→ Data:
____________

/-! ### The fixed-shift reduction (42 R170) -/

/-- One fold of the reduction: the bits from 128 on come down by `x ^ 128 = 1 + x + x ^ 2 + x ^ 7`. -/
theorem fieldElem_fold {u : Nat} (v : BitVec w) {high : BitVec u} (hhigh : high = (v >>> 128).setWidth u)
    (hfits : w + 7 ≤ 128 + u) :
    fieldElem v = fieldElem (v.extractLsb' 0 128)
      + fieldElem (high ^^^ (high <<< 1) ^^^ (high <<< 2) ^^^ (high <<< 7)) := by
  have hzero (i : Nat) (hi : u ≤ i + 7) : (v >>> 128).getLsbD i = false :=
    (BitVec.getLsbD_ushiftRight _ _ _).trans (BitVec.getLsbD_of_ge v _ (by omega))
  have hpoly : toPoly high = toPoly (v >>> 128) :=
    hhigh ▸ toPoly_setWidth_of_high_zero _ fun i hi => hzero i (by omega)
  have hshifts : toPoly (high ^^^ (high <<< 1) ^^^ (high <<< 2) ^^^ (high <<< 7)) = lowTerms * toPoly (v >>> 128) :=
    hpoly ▸ toPoly_shifts high fun i hi => by simp [hhigh, hzero i hi]
  simp only [fieldElem, hshifts, toPoly_split v 128, map_add, map_mul, mk_X_pow, mk_lowTerms, fieldX_pow_128]

theorem fieldElem_gfRed (p : BitVec 255) : fieldElem (gfRed p) = fieldElem p := by
  simp only [gfRed]
  generalize hph : (p >>> 128).setWidth 134 = ph
  have hp := fieldElem_fold p hph.symm (by decide)
  generalize ph ^^^ (ph <<< 1) ^^^ (ph <<< 2) ^^^ (ph <<< 7) = q at *
  have hq := fieldElem_fold (u := 128) q rfl (by decide)
  rw [hp, hq, ← fieldElem_xor, ← fieldElem_xor]
  simp only [BitVec.xor_assoc]

/-! ### The long division (42 R170) -/

theorem fieldElem_modulus : fieldElem modulus = 0 := AdjoinRoot.mk_self

theorem modulus_top : modulus.getLsbD 128 = true := by decide

theorem modulus_above {i : Nat} (hi : 128 < i) : modulus.getLsbD i = false :=
  Nat.testBit_lt_two_pow ((show modulus.toNat < 2 ^ 129 by decide).trans_le (Nat.pow_le_pow_right (by decide) hi))

/-- The modulus shifted for step `n` of the division has its top bit where the step looks. -/
theorem modulus_shift_top {n : Nat} (hn : n < 127) : (modulus <<< (126 - n)).getLsbD (254 - n) = true := by
  have htop : 254 - n - (126 - n) = 128 := by omega
  have hfits : 254 - n < 255 ∧ ¬ 254 - n < 126 - n := by omega
  simp [htop, modulus_top, hfits]

theorem modulus_shift_above {n i : Nat} (hn : n < 127) (hi : 254 < i + n) :
    (modulus <<< (126 - n)).getLsbD i = false := by
  rw [BitVec.getLsbD_shiftLeft, modulus_above (show 128 < i - (126 - n) by omega), Bool.and_false]

/-- The first `n` steps of the division. -/
def divSteps (p : BitVec 255) (n : Nat) : BitVec 255 :=
  (List.range n).foldl (fun q k => if q.getLsbD (254 - k) then q ^^^ (modulus <<< (126 - k)) else q) p

theorem gfRedRef_eq_divSteps (p : BitVec 255) : gfRedRef p = (divSteps p 127).extractLsb' 0 128 := rfl

theorem divSteps_succ (p : BitVec 255) (n : Nat) :
    divSteps p (n + 1) = if (divSteps p n).getLsbD (254 - n) then divSteps p n ^^^ (modulus <<< (126 - n))
      else divSteps p n := by
  rw [divSteps, List.range_succ, List.foldl_append]
  rfl

/-- Each step takes a multiple of the modulus away. -/
theorem fieldElem_divSteps (p : BitVec 255) {n : Nat} (hn : n ≤ 127) : fieldElem (divSteps p n) = fieldElem p := by
  induction n with
  | zero => rfl
  | succ n ih =>
    have hmultiple : fieldElem (modulus <<< (126 - n)) = 0 := by
      rw [fieldElem_shiftLeft _ fun i hi => modulus_above (by omega), fieldElem_modulus, mul_zero]
    rw [divSteps_succ]
    split
    · rw [fieldElem_xor, hmultiple, add_zero, ih (by omega)]
    · exact ih (by omega)

/-- Each step clears its bit and keeps the bits above clear. -/
theorem divSteps_high_zero (p : BitVec 255) {n : Nat} (hn : n ≤ 127) {i : Nat} (hi : 255 ≤ i + n) :
    (divSteps p n).getLsbD i = false := by
  induction n with
  | zero => exact BitVec.getLsbD_of_ge _ _ hi
  | succ n ih =>
    rw [divSteps_succ]
    rcases Nat.eq_or_lt_of_le hi with heq | hlt
    · obtain rfl : i = 254 - n := by omega
      split
      · next hset => rw [BitVec.getLsbD_xor, hset, modulus_shift_top hn, Bool.xor_self]
      · next hclear => exact Bool.eq_false_of_not_eq_true hclear
    · have habove := ih (by omega) (by omega)
      split
      · rw [BitVec.getLsbD_xor, habove, modulus_shift_above hn (by omega), Bool.xor_self]
      · exact habove

theorem fieldElem_gfRedRef (p : BitVec 255) : fieldElem (gfRedRef p) = fieldElem p := by
  rw [gfRedRef_eq_divSteps, fieldElem_low_block _ fun _ hi => divSteps_high_zero p le_rfl (by omega),
    fieldElem_divSteps p le_rfl]

theorem gfRed_eq_gfRedRef (p : BitVec 255) : gfRed p = gfRedRef p :=
  fieldElem_injective ((fieldElem_gfRed p).trans (fieldElem_gfRedRef p).symm)

end Sys2Proof.Machine
end

section
/-! SUPPORT. Bit reversal, the field product, and the right-shift product of the GCM standard (42_ghash.md R166, R172 to
R174). -/

namespace Sys2Proof.Machine

open Polynomial

/-! ### Bit reversal (42 R166) -/

theorem getLsbD_reflectBits_succ (v : Block) {n : Nat} (hn : n < 128) (i : Nat) :
    (reflectBits v (n + 1)).getLsbD i = ((reflectBits v n).getLsbD i || (decide (n = i) && v.getLsbD (127 - n))) := by
  have hbit : ((1 <<< n : Nat) : Block).getLsbD i = decide (n = i) := by
    rw [BitVec.natCast_eq_ofNat, BitVec.getLsbD_ofNat, Nat.one_shiftLeft, Nat.testBit_two_pow]
    by_cases hi : n = i
    · simp [← hi, hn]
    · simp [hi]
  rw [reflectBits]
  split
  · next hset => rw [BitVec.getLsbD_or, hset, hbit, Bool.and_true]
  · next hclear => rw [Bool.eq_false_of_not_eq_true hclear, Bool.and_false, Bool.or_false]

theorem getLsbD_reflectBits (v : Block) {n : Nat} (hn : n ≤ 128) (i : Nat) :
    (reflectBits v n).getLsbD i = (decide (i < n) && v.getLsbD (127 - i)) := by
  induction n with
  | zero => simp [reflectBits]
  | succ n ih =>
    rw [getLsbD_reflectBits_succ v hn, ih (by omega)]
    rcases lt_trichotomy i n with hlt | rfl | hgt
    · simp [hlt, hlt.ne', show i < n + 1 by omega]
    · simp
    · simp [hgt.ne, hgt.not_gt, show ¬ i < n + 1 by omega]

theorem getLsbD_reflect (v : Block) {i : Nat} (hi : i < 128) : (reflect v).getLsbD i = v.getLsbD (127 - i) := by
  rw [reflect, getLsbD_reflectBits v le_rfl, decide_eq_true hi, Bool.true_and]

theorem reflect_reflect (v : Block) : reflect (reflect v) = v := by
  refine BitVec.eq_of_getLsbD_eq fun i hi => ?_
  rw [getLsbD_reflect _ hi, getLsbD_reflect _ (by omega)]
  congr 1
  omega

theorem reflect_xor (x y : Block) : reflect (x ^^^ y) = reflect x ^^^ reflect y := by
  refine BitVec.eq_of_getLsbD_eq fun i hi => ?_
  rw [BitVec.getLsbD_xor, getLsbD_reflect _ hi, getLsbD_reflect _ hi, getLsbD_reflect _ hi, BitVec.getLsbD_xor]

theorem reflect_ushiftRight (v : Block) : reflect (v >>> 1) = reflect v <<< 1 := by
  refine BitVec.eq_of_getLsbD_eq fun i hi => ?_
  rw [getLsbD_reflect _ hi, BitVec.getLsbD_ushiftRight, BitVec.getLsbD_shiftLeft]
  rcases Nat.eq_zero_or_pos i with rfl | hpos
  · simp
  · rw [getLsbD_reflect _ (by omega), show 127 - (i - 1) = 1 + (127 - i) by omega]
    simp [hi, hpos.ne']

/-! ### The field product (42 R172) -/

theorem fieldElem_gfMul (a b : Block) : fieldElem (gfMul a b) = fieldElem a * fieldElem b := by
  rw [gfMul, fieldElem_gfRed, fieldElem, toPoly_clmul, map_mul, fieldElem, fieldElem]

theorem gfMul_zero (a : Block) : gfMul a 0 = 0 :=
  fieldElem_injective (by rw [fieldElem_gfMul, fieldElem_zero, mul_zero])

theorem gfMul_one (a : Block) : gfMul a 1 = a :=
  fieldElem_injective ((fieldElem_gfMul a 1).trans ((congrArg _ fieldElem_one).trans (mul_one _)))

theorem gfMul_comm (a b : Block) : gfMul a b = gfMul b a :=
  fieldElem_injective (by rw [fieldElem_gfMul, fieldElem_gfMul, mul_comm])

theorem gfMul_xor (a b c : Block) : gfMul a (b ^^^ c) = gfMul a b ^^^ gfMul a c :=
  fieldElem_injective (by rw [fieldElem_xor, fieldElem_gfMul, fieldElem_gfMul, fieldElem_gfMul, fieldElem_xor, mul_add])

/-! ### The right-shift product (42 R174) -/

/-- The element a block in block form stands for: its first bit is the coefficient of `x ^ 0` (42 R167). -/
noncomputable def blockElem (v : Block) : AdjoinRoot fieldPoly := fieldElem (reflect v)

theorem blockElem_injective {x y : Block} (h : blockElem x = blockElem y) : x = y := by
  rw [← reflect_reflect x, fieldElem_injective h, reflect_reflect]

theorem blockElem_blockMul (x y : Block) : blockElem (blockMul x y) = blockElem x * blockElem y := by
  rw [blockElem, blockMul, reflect_reflect, fieldElem_gfMul, blockElem, blockElem]

theorem blockElem_zero : blockElem 0 = 0 := by
  have hreflect : reflect 0 = 0 := by decide
  rw [blockElem, hreflect, fieldElem_zero]

theorem blockElem_xor (x y : Block) : blockElem (x ^^^ y) = blockElem x + blockElem y := by
  rw [blockElem, reflect_xor, fieldElem_xor, blockElem, blockElem]

/-- `R` is the block form of what `x ^ 128` is. -/
theorem blockElem_R : blockElem 0xe1000000000000000000000000000000 = fieldLow := by
  have hreflect : reflect 0xe1000000000000000000000000000000
      = 1#128 ^^^ (1#128 <<< 1) ^^^ (1#128 <<< 2) ^^^ (1#128 <<< 7) := by decide
  have hone (i : Nat) (hi : 0 < i) : (1#128).getLsbD i = false := by simp [hi.ne']
  rw [blockElem, hreflect, fieldElem, toPoly_shifts _ fun i hi => hone i (by omega), toPoly_one (by decide), mul_one,
    mk_lowTerms]

/-- Multiplying by `x` shifts a block right; the bit that falls off is the coefficient of `x ^ 128`. -/
theorem fieldX_mul_blockElem (v : Block) :
    fieldX * blockElem v = blockElem (v >>> 1) + if v.getLsbD 0 then fieldLow else 0 := by
  have hpoly : X * toPoly (reflect v) = toPoly (reflect (v >>> 1)) + if v.getLsbD 0 then X ^ 128 else 0 := by
    rw [X_mul_toPoly, reflect_ushiftRight, getLsbD_reflect v (by decide)]
  have helem := congrArg (AdjoinRoot.mk fieldPoly) hpoly
  rw [map_mul, AdjoinRoot.mk_X, map_add, apply_ite (AdjoinRoot.mk fieldPoly), map_zero, mk_X_pow,
    fieldX_pow_128] at helem
  exact helem

/-- One step: `V` is multiplied by `x`. -/
theorem blockElem_shiftStep_snd (x : Block) (zv : Block × Block) (i : Nat) :
    blockElem (shiftStep x zv i).2 = fieldX * blockElem zv.2 := by
  rw [fieldX_mul_blockElem]
  by_cases hbit : zv.2.getLsbD 0 = true
  · have hstep : (shiftStep x zv i).2 = (zv.2 >>> 1) ^^^ 0xe1000000000000000000000000000000 := if_pos hbit
    rw [hstep, blockElem_xor, blockElem_R, if_pos hbit]
  · have hstep : (shiftStep x zv i).2 = zv.2 >>> 1 := if_neg hbit
    rw [hstep, if_neg hbit, add_zero]

/-- One step: `Z` takes `V` where the bit of the first factor is set. -/
theorem blockElem_shiftStep_fst (x : Block) (zv : Block × Block) {i : Nat} (hi : i < 128) :
    blockElem (shiftStep x zv i).1 = blockElem zv.1 + if (reflect x).getLsbD i then blockElem zv.2 else 0 := by
  rw [getLsbD_reflect x hi]
  by_cases hbit : x.getLsbD (127 - i) = true
  · have hstep : (shiftStep x zv i).1 = zv.1 ^^^ zv.2 := if_pos hbit
    rw [hstep, blockElem_xor, if_pos hbit]
  · have hstep : (shiftStep x zv i).1 = zv.1 := if_neg hbit
    rw [hstep, if_neg hbit, add_zero]

/-- After `n` steps `V` is `x ^ n` times the second factor, and `Z` is the second factor times the first `n` bits of the
first. -/
theorem blockElem_shiftSteps (x y : Block) {n : Nat} (hn : n ≤ 128) :
    blockElem ((List.range n).foldl (shiftStep x) (0, y)).2 = fieldX ^ n * blockElem y
      ∧ blockElem ((List.range n).foldl (shiftStep x) (0, y)).1
          = AdjoinRoot.mk fieldPoly (lowPoly (reflect x) n) * blockElem y := by
  induction n with
  | zero =>
    rw [List.range_zero, List.foldl_nil, pow_zero, one_mul, lowPoly_zero, map_zero, zero_mul]
    exact ⟨rfl, blockElem_zero⟩
  | succ n ih =>
    obtain ⟨hV, hZ⟩ := ih (by omega)
    rw [List.range_succ, List.foldl_append, List.foldl_cons, List.foldl_nil]
    refine ⟨?_, ?_⟩
    · rw [blockElem_shiftStep_snd, hV]
      ring
    · rw [blockElem_shiftStep_fst x _ hn, hV, hZ, lowPoly_succ, map_add, apply_ite (AdjoinRoot.mk fieldPoly), mk_X_pow,
        map_zero, add_mul, ite_mul, zero_mul]

theorem blockElem_blockMulRef (x y : Block) : blockElem (blockMulRef x y) = blockElem x * blockElem y :=
  (blockElem_shiftSteps x y le_rfl).2

theorem blockMul_eq_blockMulRef (x y : Block) : blockMul x y = blockMulRef x y :=
  blockElem_injective ((blockElem_blockMul x y).trans (blockElem_blockMulRef x y).symm)

end Sys2Proof.Machine
end

section
/-! SUPPORT. The accumulator: the blocks of a byte string and the length block (42_ghash.md R176 to R181). -/

namespace Sys2Proof.Machine

theorem ghFold_eq (w : Work) (b : Block) : ghFold w b = { w with x := blockMulRef (w.x ^^^ b) w.h } := by
  rw [ghFold, blockMul_eq_blockMulRef]

/-- Folding block after block changes `W.X` alone. -/
theorem foldl_ghFold (f : Nat → Block) (l : List Nat) (w : Work) :
    (l.map f).foldl ghFold w = { w with x := l.foldl (fun x i => blockMulRef (x ^^^ f i) w.h) w.x } := by
  induction l generalizing w with
  | nil => rfl
  | cons i l ih => rw [List.map_cons, List.foldl_cons, ih, ghFold_eq, List.foldl_cons]

/-! ### The padded blocks (42 R178) -/

theorem length_pad16 (S : List Byte) : (pad16 S).length = 16 * ((S.length + 15) / 16) := by
  simp only [pad16, zeros, List.length_append, List.length_replicate]
  omega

____________

→ Required work:
Look back at the entries above and repeat, unchanged, every line from the line holding "add_zero, ih (by omega)]" through the line holding "theorem getLsbD_reflectBits_succ (v".

→ Answer for the task:
    · rw [fieldElem_xor, hmultiple, add_zero, ih (by omega)]
    · exact ih (by omega)

/-- Each step clears its bit and keeps the bits above clear. -/
theorem divSteps_high_zero (p : BitVec 255) {n : Nat} (hn : n ≤ 127) {i : Nat} (hi : 255 ≤ i + n) :
    (divSteps p n).getLsbD i = false := by
  induction n with
  | zero => exact BitVec.getLsbD_of_ge _ _ hi
  | succ n ih =>
    rw [divSteps_succ]
    rcases Nat.eq_or_lt_of_le hi with heq | hlt
    · obtain rfl : i = 254 - n := by omega
      split
      · next hset => rw [BitVec.getLsbD_xor, hset, modulus_shift_top hn, Bool.xor_self]
      · next hclear => exact Bool.eq_false_of_not_eq_true hclear
    · have habove := ih (by omega) (by omega)
      split
      · rw [BitVec.getLsbD_xor, habove, modulus_shift_above hn (by omega), Bool.xor_self]
      · exact habove

theorem fieldElem_gfRedRef (p : BitVec 255) : fieldElem (gfRedRef p) = fieldElem p := by
  rw [gfRedRef_eq_divSteps, fieldElem_low_block _ fun _ hi => divSteps_high_zero p le_rfl (by omega),
    fieldElem_divSteps p le_rfl]

theorem gfRed_eq_gfRedRef (p : BitVec 255) : gfRed p = gfRedRef p :=
  fieldElem_injective ((fieldElem_gfRed p).trans (fieldElem_gfRedRef p).symm)

end Sys2Proof.Machine
end

section
/-! SUPPORT. Bit reversal, the field product, and the right-shift product of the GCM standard (42_ghash.md R166, R172 to
R174). -/

namespace Sys2Proof.Machine

open Polynomial

/-! ### Bit reversal (42 R166) -/

theorem getLsbD_reflectBits_succ (v : Block) {n : Nat} (hn : n < 128) (i : Nat) :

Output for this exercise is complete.